**To do**
Output exactly, with nothing added, the entries from the first line through the line with "0x31)]]) := by decide".

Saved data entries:
◇ ◇ ◇ ◇ ◇ ◇ ◇

set_option maxRecDepth 8000 in
/-- V6.7. -/
theorem test_found_true :
    seen .found (active (chipWith [] 0 0)) =
      some (some (.bit true), cycles ([sent [0xAB]] ++
        (List.replicate 10 [poll, [(0x9F, 0), (0x00, 0xEF), (0x00, 0x30)]]).flatten)) := by decide

/-- V6.9, V6.10. -/
theorem test_found_false :
    seen .found (active (.line [0, 0, 0, 0, 0xFF, 0xFF])) =
      some (some (.bit false), cycles [sent [0xAB], poll, [(0x9F, 0), (0x00, 0xFF), (0x00, 0xFF)]]) ∧
    seen .found (active (.line [0, 0, 0, 0, 0xEF, 0x30, 0, 0, 0, 0xEF, 0x30, 0, 0, 0, 0xEF, 0x31])) =
      some (some (.bit false), cycles [sent [0xAB], poll, [(0x9F, 0), (0x00, 0xEF), (0x00, 0x30)], poll,
        [(0x9F, 0), (0x00, 0xEF), (0x00, 0x30)], poll, [(0x9F, 0), (0x00, 0xEF), (0x00, 0x31)]]) := by decide

/-- V2.12, V6.14: the sleeping reference chip answers the next status read with FF (P4, step 2). -/
theorem test_sleep :
    seen .sleep (active (chipWith [] 0 0)) = some (some .done, cycles [poll, sent [0xB9]]) ∧
    (match exec .sleep (active (chipWith [] 0 0)) with
      | .next t => seen .isBusy { t with trace := [] } | .fault _ => none | .refused _ => none) =
      some (some (.bit true), cycles [[(0x05, 0xFF), (0x00, 0xFF)]]) := by decide

/-- V2.11, V6.15. -/
theorem test_wakeup :
    seen .wakeup (active (.line [0x00])) = some (some .done, cycles [sent [0xAB]]) ∧
    (match exec .wakeup (active (.chip { Chip.reference with asleep := true })) with
      | .next t => some t.env | .fault _ => none | .refused _ => none) = some (.chip Chip.reference) := by decide

/-- V6.16; V7.6: what comes after is refused. -/
theorem test_end :
    seen .endSession (active (.line [])) = some (some .done, [.busStop]) ∧
    (match exec .endSession (active (.line [])) with
      | .next t => refusal .wakeup t | .fault _ => none | .refused _ => none) = some (.outsideLifecycle .ended) := by decide

/-- V7.1 to V7.5. -/
theorem test_refusals :
    refusal (.readByte 0) (fresh 0 (.line [])) = some (.outsideLifecycle .constructed) ∧
    refusal .endSession (fresh 0 (.line [])) = some (.outsideLifecycle .constructed) ∧
    refusal .isBusy (fresh 0 (.line [])) = some (.outsideLifecycle .constructed) ∧
    refusal .initDevice (active (.line [])) = some (.outsideLifecycle .active) ∧
    refusal .initDevice { active (.line []) with session := .ended } = some (.outsideLifecycle .ended) := by decide

/-- The wire commands by themselves have the traces of the operations that are made of one of them (V2.8, V3.1, V3.4). -/
theorem test_read_commands :
    seen .statusRead (active (.line [0x00, 0x1C])) = some (some (.byte 0x1C), cycles [[(0x05, 0x00), (0x00, 0x1C)]]) ∧
    seen (.arrayReadLF 0x012345) (active (chipWith [(0x012345, 0x5A)] 0 0)) =
      some (some (.byte 0x5A), cycles [poll, [(0x03, 0), (0x01, 0), (0x23, 0), (0x45, 0), (0x00, 0x5A)]]) ∧
    seen (.arrayRead 0x000100 1) (active (chipWith [(0x100, 0x11)] 0 0)) =
      some (some (.buffer 1), cycles [poll, sent [0x0B, 0x00, 0x01, 0x00, 0x00] ++ [(0x00, 0x11)]]) := by decide

/-- V4.1, V5.1 to V5.4, V6.1 (its last four cycles). -/
theorem test_write_commands :
    seen (.pageProgram 0x012345 [0xA5]) (active (chipWith [] 0 0)) =
      some (some .done, cycles [poll, sent [0x06], poll, sent [0x02, 0x01, 0x23, 0x45, 0xA5]]) ∧
    seen (.blockErase4KCmd 0x001000) (active (chipWith [] 0 0)) =
      some (some .done, cycles [poll, sent [0x06], poll, sent [0x20, 0x00, 0x10, 0x00]]) ∧
    seen (.blockErase32KCmd 0x008000) (active (chipWith [] 0 0)) =
      some (some .done, cycles [poll, sent [0x06], poll, sent [0x52, 0x00, 0x80, 0x00]]) ∧
    seen (.blockErase64KCmd 0x010000) (active (chipWith [] 0 0)) =
      some (some .done, cycles [poll, sent [0x06], poll, sent [0xD8, 0x01, 0x00, 0x00]]) ∧
    seen .chipEraseCmd (active (chipWith [] 0 0)) = some (some .done, cycles [poll, sent [0x06], poll, sent [0x60]]) ∧
    seen (.statusWrite 0x00) (active (chipWith [] 0 0)) =
      some (some .done, cycles [poll, sent [0x06], poll, sent [0x01, 0x00]]) ∧
    seen .writeEnable (active (chipWith [] 0 0)) = some (some .done, cycles [poll, sent [0x06]]) := by decide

◇ ◇ ◇ ◇ ◇ ◇ ◇

**Response to this task**
set_option maxRecDepth 8000 in
/-- V6.7. -/
theorem test_found_true :
    seen .found (active (chipWith [] 0 0)) =
      some (some (.bit true), cycles ([sent [0xAB]] ++
        (List.replicate 10 [poll, [(0x9F, 0), (0x00, 0xEF), (0x00, 0x30)]]).flatten)) := by decide

/-- V6.9, V6.10. -/
theorem test_found_false :
    seen .found (active (.line [0, 0, 0, 0, 0xFF, 0xFF])) =
      some (some (.bit false), cycles [sent [0xAB], poll, [(0x9F, 0), (0x00, 0xFF), (0x00, 0xFF)]]) ∧
    seen .found (active (.line [0, 0, 0, 0, 0xEF, 0x30, 0, 0, 0, 0xEF, 0x30, 0, 0, 0, 0xEF, 0x31])) =
      some (some (.bit false), cycles [sent [0xAB], poll, [(0x9F, 0), (0x00, 0xEF), (0x00, 0x30)], poll,
        [(0x9F, 0), (0x00, 0xEF), (0x00, 0x30)], poll, [(0x9F, 0), (0x00, 0xEF), (0x00, 0x31)]]) := by decide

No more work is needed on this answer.